Nothing but the lines from the one containing "If an instruction's" through the last line of the data below should be returned, each copied exactly.

[Stored data entries]
-------------------------

/-- Under ARM_COMPLETION: IRQ entry happens only while I = 0 and FIQ entry only while F = 0, each saving pc + 4 and the
CPSR and going to its vector in its mode with IRQ masked, FIQ entry masking FIQ too; with both lines asserted FIQ is
taken first, and IRQ is delivered while FIQ is masked. That the entry applies also to a state that has no next step,
with a fault record or in Thumb state, is the model's choice (entry 18). From an IRQ entry made in ARM state at an
aligned pc without a pending hazard and with every flag written, SUBS PC, R14, #4 restores the CPSR and the
interrupted pc. [60_exceptions.md section 4] -/
def Obligations.InterruptEntryAndReturn : Prop :=
  ∀ s : State, s.armCompletion = true →
    (s.cpsr.i = false → Enters 0x00000018#32 .irq (s.pc + 4#32) s.cpsr.f s s.takeIrq) ∧
    (s.cpsr.i = true → s.takeIrq = s) ∧
    (s.cpsr.f = false → Enters 0x0000001C#32 .fiq (s.pc + 4#32) true s s.takeFiq) ∧
    (s.cpsr.f = true → s.takeFiq = s) ∧
    (∀ irqLine, s.cpsr.f = false → s.deliver irqLine true = s.takeFiq) ∧
    (∀ fiqLine, s.cpsr.f = true ∨ fiqLine = false → s.deliver true fiqLine = s.takeIrq) ∧
    (s.cpsr.i = false → s.cpsr.t = false → s.pc.extractLsb' 0 2 = 0#2 → s.ldmUserHazard = false →
      (∀ p ∈ flagParts, p ∉ s.unwritten) →
      Completes (.sub .al true 14 15 (.imm 0#4 4#8)) s.takeIrq fun u =>
        u.cpsr = s.cpsr ∧ u.pc = s.pc ∧ u.mem = s.mem ∧ u.regs = s.takeIrq.regs)

/-- For every instruction and state with a next state: the mode changes only by MSR CPSR with field c outside User mode
or, under ARM_COMPLETION, by an exception entry or return; T becomes 1 only by BX with an odd target or, under
ARM_COMPLETION, by a return whose saved T is 1; an SPSR changes only by MSR SPSR, and then only the current mode's,
or, under ARM_COMPLETION, by an exception entry. The fault record and the setting never change. A return takes in LDM
with S = 1 and an empty list (the model's reading, entry 13). [10_state.md section 3; 60_exceptions.md sections 3 to
5] -/
def Obligations.WhatChangesModeThumbAndSpsr : Prop :=
  ∀ (i : Instr) (s t : State), exec i s = .next t →
    (t.cpsr.mode ≠ s.cpsr.mode →
      (∃ ff v, msrSpec i s = some (.cpsr, ff, true, v) ∧ s.cpsr.mode ≠ .usr) ∨
        (s.armCompletion = true ∧
          ((∃ c n, i = .swi c n) ∨ trapsUndefined i = true ∨ returnsFromException i s = true))) ∧
    (s.cpsr.t = false → t.cpsr.t = true →
      (∃ c rm, i = .bx c rm ∧ (readReg s rm).getLsbD 0 = true) ∨
        (s.armCompletion = true ∧ returnsFromException i s = true ∧
          ∃ p, spsrOf s.cpsr.mode s = some p ∧ p.control.getLsbD 5 = true)) ∧
    (∀ m, spsrOf m t ≠ spsrOf m s →
      (m = s.cpsr.mode ∧ ∃ ff cf v, msrSpec i s = some (.spsr, ff, cf, v)) ∨
        (s.armCompletion = true ∧ ((∃ c n, i = .swi c n) ∨ trapsUndefined i = true))) ∧
    t.fault = s.fault ∧ t.armCompletion = s.armCompletion

/-- If an instruction's next state has other flags than the state before, it is a data-processing instruction with S = 1,
MUL or MLA with S = 1, or an MSR to the CPSR with field f, or, under ARM_COMPLETION, a long multiply with S = 1 or an
exception return, which takes in LDM with S = 1 and an empty list (the model's reading, entry 13). [10_state.md
section 3] -/
def Obligations.FlagWriters : Prop :=
  ∀ (i : Instr) (s t : State), exec i s = .next t → t.cpsr.flags ≠ s.cpsr.flags →
    (∃ d, dataSpec i s = some d ∧ d.sf = true) ∨ (∃ f, testSpec i s = some f) ∨
    (∃ c rd rn rs rm, i = .mul c true rd rn rs rm ∨ i = .mla c true rd rn rs rm) ∨
    (∃ cf v, msrSpec i s = some (.cpsr, true, cf, v)) ∨
    (s.armCompletion = true ∧
      ((∃ l, longSpec i s = some l ∧ l.sf = true) ∨ returnsFromException i s = true))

-------------------------

▸ **REPLY**:
/-- If an instruction's next state has other flags than the state before, it is a data-processing instruction with S = 1,
MUL or MLA with S = 1, or an MSR to the CPSR with field f, or, under ARM_COMPLETION, a long multiply with S = 1 or an
exception return, which takes in LDM with S = 1 and an empty list (the model's reading, entry 13). [10_state.md
section 3] -/
def Obligations.FlagWriters : Prop :=
  ∀ (i : Instr) (s t : State), exec i s = .next t → t.cpsr.flags ≠ s.cpsr.flags →
    (∃ d, dataSpec i s = some d ∧ d.sf = true) ∨ (∃ f, testSpec i s = some f) ∨
    (∃ c rd rn rs rm, i = .mul c true rd rn rs rm ∨ i = .mla c true rd rn rs rm) ∨
    (∃ cf v, msrSpec i s = some (.cpsr, true, cf, v)) ∨
    (s.armCompletion = true ∧
      ((∃ l, longSpec i s = some l ∧ l.sf = true) ∨ returnsFromException i s = true))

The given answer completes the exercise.